-- Information supplied follows --

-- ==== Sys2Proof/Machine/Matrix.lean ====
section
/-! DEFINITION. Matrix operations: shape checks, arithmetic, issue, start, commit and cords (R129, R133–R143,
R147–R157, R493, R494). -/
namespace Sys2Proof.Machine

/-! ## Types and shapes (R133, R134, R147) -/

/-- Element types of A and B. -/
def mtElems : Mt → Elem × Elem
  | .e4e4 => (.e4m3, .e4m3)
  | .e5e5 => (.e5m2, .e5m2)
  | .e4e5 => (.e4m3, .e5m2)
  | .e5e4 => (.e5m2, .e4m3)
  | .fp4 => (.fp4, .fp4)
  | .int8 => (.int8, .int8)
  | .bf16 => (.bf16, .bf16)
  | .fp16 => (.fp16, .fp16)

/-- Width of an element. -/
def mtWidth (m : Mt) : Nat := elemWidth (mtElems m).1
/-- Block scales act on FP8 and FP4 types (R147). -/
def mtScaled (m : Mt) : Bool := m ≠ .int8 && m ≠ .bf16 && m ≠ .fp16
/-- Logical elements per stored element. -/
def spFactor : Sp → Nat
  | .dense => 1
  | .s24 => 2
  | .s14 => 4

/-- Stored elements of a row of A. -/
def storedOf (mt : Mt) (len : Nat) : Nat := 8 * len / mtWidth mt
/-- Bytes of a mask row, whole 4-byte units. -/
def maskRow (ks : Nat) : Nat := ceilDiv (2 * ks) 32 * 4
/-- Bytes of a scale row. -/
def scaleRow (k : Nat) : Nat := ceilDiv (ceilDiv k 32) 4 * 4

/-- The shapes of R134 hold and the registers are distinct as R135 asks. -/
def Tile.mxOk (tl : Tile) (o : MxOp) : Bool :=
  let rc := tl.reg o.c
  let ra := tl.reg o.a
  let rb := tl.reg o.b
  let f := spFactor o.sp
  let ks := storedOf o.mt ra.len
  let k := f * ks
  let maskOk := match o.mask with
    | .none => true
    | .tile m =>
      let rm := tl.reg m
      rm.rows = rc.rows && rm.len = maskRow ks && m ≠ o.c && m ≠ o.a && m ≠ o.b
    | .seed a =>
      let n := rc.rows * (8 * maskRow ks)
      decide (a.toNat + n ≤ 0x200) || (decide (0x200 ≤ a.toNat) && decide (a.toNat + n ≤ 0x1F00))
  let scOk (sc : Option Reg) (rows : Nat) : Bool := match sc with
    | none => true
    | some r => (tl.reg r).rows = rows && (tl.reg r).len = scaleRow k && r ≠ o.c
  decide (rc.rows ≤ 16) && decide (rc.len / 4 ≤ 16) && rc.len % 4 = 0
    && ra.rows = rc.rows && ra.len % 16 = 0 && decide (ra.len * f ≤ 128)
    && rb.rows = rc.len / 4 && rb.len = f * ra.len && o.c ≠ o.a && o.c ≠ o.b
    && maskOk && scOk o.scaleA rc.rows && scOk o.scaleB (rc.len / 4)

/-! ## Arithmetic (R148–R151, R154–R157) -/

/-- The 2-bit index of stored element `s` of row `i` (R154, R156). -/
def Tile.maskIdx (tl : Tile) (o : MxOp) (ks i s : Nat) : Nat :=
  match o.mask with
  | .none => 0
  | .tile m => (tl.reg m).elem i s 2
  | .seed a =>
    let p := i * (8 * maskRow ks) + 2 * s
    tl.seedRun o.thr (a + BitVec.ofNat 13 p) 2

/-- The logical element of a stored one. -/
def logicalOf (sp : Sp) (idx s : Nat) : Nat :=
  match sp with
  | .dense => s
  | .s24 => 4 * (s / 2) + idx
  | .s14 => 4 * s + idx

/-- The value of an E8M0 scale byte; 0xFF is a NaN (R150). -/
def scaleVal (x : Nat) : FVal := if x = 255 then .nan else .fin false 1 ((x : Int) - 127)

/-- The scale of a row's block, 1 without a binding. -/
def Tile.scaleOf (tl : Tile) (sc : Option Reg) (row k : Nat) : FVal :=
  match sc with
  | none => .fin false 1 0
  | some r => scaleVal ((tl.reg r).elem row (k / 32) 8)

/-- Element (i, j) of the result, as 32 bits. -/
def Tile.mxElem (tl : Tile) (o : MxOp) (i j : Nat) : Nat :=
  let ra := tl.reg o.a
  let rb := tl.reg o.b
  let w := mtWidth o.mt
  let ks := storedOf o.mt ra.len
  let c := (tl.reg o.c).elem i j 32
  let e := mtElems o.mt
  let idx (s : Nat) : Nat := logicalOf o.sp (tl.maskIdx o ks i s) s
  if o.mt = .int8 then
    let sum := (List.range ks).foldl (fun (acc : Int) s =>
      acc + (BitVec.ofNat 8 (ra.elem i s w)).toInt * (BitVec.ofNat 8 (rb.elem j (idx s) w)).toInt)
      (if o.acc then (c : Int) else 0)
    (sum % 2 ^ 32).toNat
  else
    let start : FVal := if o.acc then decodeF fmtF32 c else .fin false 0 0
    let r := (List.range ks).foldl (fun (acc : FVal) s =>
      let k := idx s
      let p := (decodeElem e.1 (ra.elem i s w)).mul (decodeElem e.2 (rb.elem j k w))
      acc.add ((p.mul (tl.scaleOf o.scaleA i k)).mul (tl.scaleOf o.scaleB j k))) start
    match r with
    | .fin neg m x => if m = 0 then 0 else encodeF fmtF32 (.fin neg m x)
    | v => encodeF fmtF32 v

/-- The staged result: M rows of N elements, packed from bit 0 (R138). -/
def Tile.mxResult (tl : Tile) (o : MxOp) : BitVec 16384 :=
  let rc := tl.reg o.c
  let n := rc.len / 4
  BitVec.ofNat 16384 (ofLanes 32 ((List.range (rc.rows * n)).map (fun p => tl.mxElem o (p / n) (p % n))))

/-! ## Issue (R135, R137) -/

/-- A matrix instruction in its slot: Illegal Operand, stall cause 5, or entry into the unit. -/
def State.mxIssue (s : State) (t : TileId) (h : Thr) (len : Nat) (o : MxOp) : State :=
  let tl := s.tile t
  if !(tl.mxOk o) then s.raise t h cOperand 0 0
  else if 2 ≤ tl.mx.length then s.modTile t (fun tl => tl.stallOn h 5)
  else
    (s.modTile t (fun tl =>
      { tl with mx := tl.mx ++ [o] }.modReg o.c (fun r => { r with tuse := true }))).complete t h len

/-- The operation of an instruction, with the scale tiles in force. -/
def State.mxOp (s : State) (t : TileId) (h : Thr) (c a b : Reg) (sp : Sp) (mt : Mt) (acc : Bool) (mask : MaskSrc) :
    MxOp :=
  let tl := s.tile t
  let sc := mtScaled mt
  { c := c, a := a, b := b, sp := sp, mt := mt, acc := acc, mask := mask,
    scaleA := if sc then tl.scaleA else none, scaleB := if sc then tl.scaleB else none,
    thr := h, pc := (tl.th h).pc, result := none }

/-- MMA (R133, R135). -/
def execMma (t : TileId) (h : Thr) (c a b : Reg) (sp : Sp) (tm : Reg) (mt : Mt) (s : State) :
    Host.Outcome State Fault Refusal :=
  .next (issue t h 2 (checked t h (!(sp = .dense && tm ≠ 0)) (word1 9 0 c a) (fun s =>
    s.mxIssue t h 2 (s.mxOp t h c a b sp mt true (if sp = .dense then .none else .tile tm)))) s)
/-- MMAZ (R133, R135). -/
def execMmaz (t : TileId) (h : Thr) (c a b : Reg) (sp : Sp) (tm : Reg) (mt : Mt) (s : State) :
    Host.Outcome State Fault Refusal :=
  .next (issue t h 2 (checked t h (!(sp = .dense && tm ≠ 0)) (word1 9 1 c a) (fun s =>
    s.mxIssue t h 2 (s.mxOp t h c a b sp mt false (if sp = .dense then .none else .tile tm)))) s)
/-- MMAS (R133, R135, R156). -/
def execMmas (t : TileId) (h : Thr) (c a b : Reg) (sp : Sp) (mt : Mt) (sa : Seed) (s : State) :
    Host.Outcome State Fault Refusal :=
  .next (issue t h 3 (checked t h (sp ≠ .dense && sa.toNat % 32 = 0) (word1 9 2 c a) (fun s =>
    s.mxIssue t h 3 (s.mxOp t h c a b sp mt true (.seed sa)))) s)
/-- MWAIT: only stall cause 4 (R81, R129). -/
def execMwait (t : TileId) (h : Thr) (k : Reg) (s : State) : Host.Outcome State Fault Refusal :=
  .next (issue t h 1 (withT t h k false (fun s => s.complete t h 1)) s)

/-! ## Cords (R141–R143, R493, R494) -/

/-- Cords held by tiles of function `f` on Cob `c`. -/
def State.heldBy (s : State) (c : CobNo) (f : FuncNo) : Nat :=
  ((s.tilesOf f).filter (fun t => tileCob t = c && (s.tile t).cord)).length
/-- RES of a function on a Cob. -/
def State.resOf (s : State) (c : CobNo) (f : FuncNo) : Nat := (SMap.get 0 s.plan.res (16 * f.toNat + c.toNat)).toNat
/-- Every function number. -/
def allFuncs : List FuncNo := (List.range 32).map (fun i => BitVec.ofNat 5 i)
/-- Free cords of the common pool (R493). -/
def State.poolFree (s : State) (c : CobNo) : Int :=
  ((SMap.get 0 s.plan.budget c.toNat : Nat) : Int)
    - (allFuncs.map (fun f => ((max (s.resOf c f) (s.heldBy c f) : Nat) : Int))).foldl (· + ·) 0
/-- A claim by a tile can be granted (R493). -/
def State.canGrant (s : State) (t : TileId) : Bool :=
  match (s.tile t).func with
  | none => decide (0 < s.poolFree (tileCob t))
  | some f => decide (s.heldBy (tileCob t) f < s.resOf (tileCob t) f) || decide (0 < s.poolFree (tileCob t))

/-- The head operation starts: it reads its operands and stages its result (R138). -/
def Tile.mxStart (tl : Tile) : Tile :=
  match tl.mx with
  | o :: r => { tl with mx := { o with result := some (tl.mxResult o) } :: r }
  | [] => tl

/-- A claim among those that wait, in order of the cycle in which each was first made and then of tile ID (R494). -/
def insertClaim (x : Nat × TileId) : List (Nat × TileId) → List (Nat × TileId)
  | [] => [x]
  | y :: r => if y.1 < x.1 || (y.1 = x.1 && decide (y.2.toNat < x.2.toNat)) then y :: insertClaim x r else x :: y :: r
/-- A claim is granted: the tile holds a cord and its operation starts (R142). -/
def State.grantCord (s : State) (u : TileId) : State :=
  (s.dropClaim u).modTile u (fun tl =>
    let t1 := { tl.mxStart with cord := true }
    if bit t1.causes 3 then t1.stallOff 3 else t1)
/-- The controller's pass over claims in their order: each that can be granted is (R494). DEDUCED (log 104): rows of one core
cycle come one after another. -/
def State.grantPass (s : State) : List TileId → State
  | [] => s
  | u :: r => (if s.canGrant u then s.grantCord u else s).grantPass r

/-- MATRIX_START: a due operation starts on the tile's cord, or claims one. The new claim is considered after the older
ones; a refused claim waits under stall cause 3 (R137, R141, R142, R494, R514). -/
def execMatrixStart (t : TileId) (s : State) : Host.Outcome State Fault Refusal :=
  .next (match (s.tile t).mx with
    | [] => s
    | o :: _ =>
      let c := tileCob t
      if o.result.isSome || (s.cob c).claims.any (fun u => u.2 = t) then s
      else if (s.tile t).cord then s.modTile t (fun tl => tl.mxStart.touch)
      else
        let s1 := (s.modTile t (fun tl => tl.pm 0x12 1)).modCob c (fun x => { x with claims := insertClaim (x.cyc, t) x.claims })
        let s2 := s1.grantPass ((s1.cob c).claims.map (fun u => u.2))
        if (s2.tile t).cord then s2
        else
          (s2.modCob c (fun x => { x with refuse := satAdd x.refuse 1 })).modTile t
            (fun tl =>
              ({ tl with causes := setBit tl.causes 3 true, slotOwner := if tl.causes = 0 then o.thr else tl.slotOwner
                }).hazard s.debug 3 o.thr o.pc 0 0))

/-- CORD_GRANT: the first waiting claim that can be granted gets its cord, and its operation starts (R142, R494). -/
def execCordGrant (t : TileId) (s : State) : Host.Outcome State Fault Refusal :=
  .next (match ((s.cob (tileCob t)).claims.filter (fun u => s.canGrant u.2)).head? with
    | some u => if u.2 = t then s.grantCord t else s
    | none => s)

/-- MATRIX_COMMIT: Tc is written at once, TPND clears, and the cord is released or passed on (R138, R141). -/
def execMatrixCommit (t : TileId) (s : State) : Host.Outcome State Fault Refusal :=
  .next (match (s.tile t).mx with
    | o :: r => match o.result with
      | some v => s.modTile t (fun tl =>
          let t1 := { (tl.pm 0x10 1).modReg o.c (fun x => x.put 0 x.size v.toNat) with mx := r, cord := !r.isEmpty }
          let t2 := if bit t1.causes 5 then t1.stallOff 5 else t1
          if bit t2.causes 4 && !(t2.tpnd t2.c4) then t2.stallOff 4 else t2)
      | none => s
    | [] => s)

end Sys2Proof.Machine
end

-- Information supplied concluded --

• _Exercise instructions_
In the entries above, one line contains "let sum := (List.range" and another contains "def execMma (t". Reproduce exactly those two lines and the lines between them, nothing else.

• _Task output_
    let sum := (List.range ks).foldl (fun (acc : Int) s =>
      acc + (BitVec.ofNat 8 (ra.elem i s w)).toInt * (BitVec.ofNat 8 (rb.elem j (idx s) w)).toInt)
      (if o.acc then (c : Int) else 0)
    (sum % 2 ^ 32).toNat
  else
    let start : FVal := if o.acc then decodeF fmtF32 c else .fin false 0 0
    let r := (List.range ks).foldl (fun (acc : FVal) s =>
      let k := idx s
      let p := (decodeElem e.1 (ra.elem i s w)).mul (decodeElem e.2 (rb.elem j k w))
      acc.add ((p.mul (tl.scaleOf o.scaleA i k)).mul (tl.scaleOf o.scaleB j k))) start
    match r with
    | .fin neg m x => if m = 0 then 0 else encodeF fmtF32 (.fin neg m x)
    | v => encodeF fmtF32 v

/-- The staged result: M rows of N elements, packed from bit 0 (R138). -/
def Tile.mxResult (tl : Tile) (o : MxOp) : BitVec 16384 :=
  let rc := tl.reg o.c
  let n := rc.len / 4
  BitVec.ofNat 16384 (ofLanes 32 ((List.range (rc.rows * n)).map (fun p => tl.mxElem o (p / n) (p % n))))

/-! ## Issue (R135, R137) -/

/-- A matrix instruction in its slot: Illegal Operand, stall cause 5, or entry into the unit. -/
def State.mxIssue (s : State) (t : TileId) (h : Thr) (len : Nat) (o : MxOp) : State :=
  let tl := s.tile t
  if !(tl.mxOk o) then s.raise t h cOperand 0 0
  else if 2 ≤ tl.mx.length then s.modTile t (fun tl => tl.stallOn h 5)
  else
    (s.modTile t (fun tl =>
      { tl with mx := tl.mx ++ [o] }.modReg o.c (fun r => { r with tuse := true }))).complete t h len

/-- The operation of an instruction, with the scale tiles in force. -/
def State.mxOp (s : State) (t : TileId) (h : Thr) (c a b : Reg) (sp : Sp) (mt : Mt) (acc : Bool) (mask : MaskSrc) :
    MxOp :=
  let tl := s.tile t
  let sc := mtScaled mt
  { c := c, a := a, b := b, sp := sp, mt := mt, acc := acc, mask := mask,
    scaleA := if sc then tl.scaleA else none, scaleB := if sc then tl.scaleB else none,
    thr := h, pc := (tl.th h).pc, result := none }

/-- MMA (R133, R135). -/
def execMma (t : TileId) (h : Thr) (c a b : Reg) (sp : Sp) (tm : Reg) (mt : Mt) (s : State) :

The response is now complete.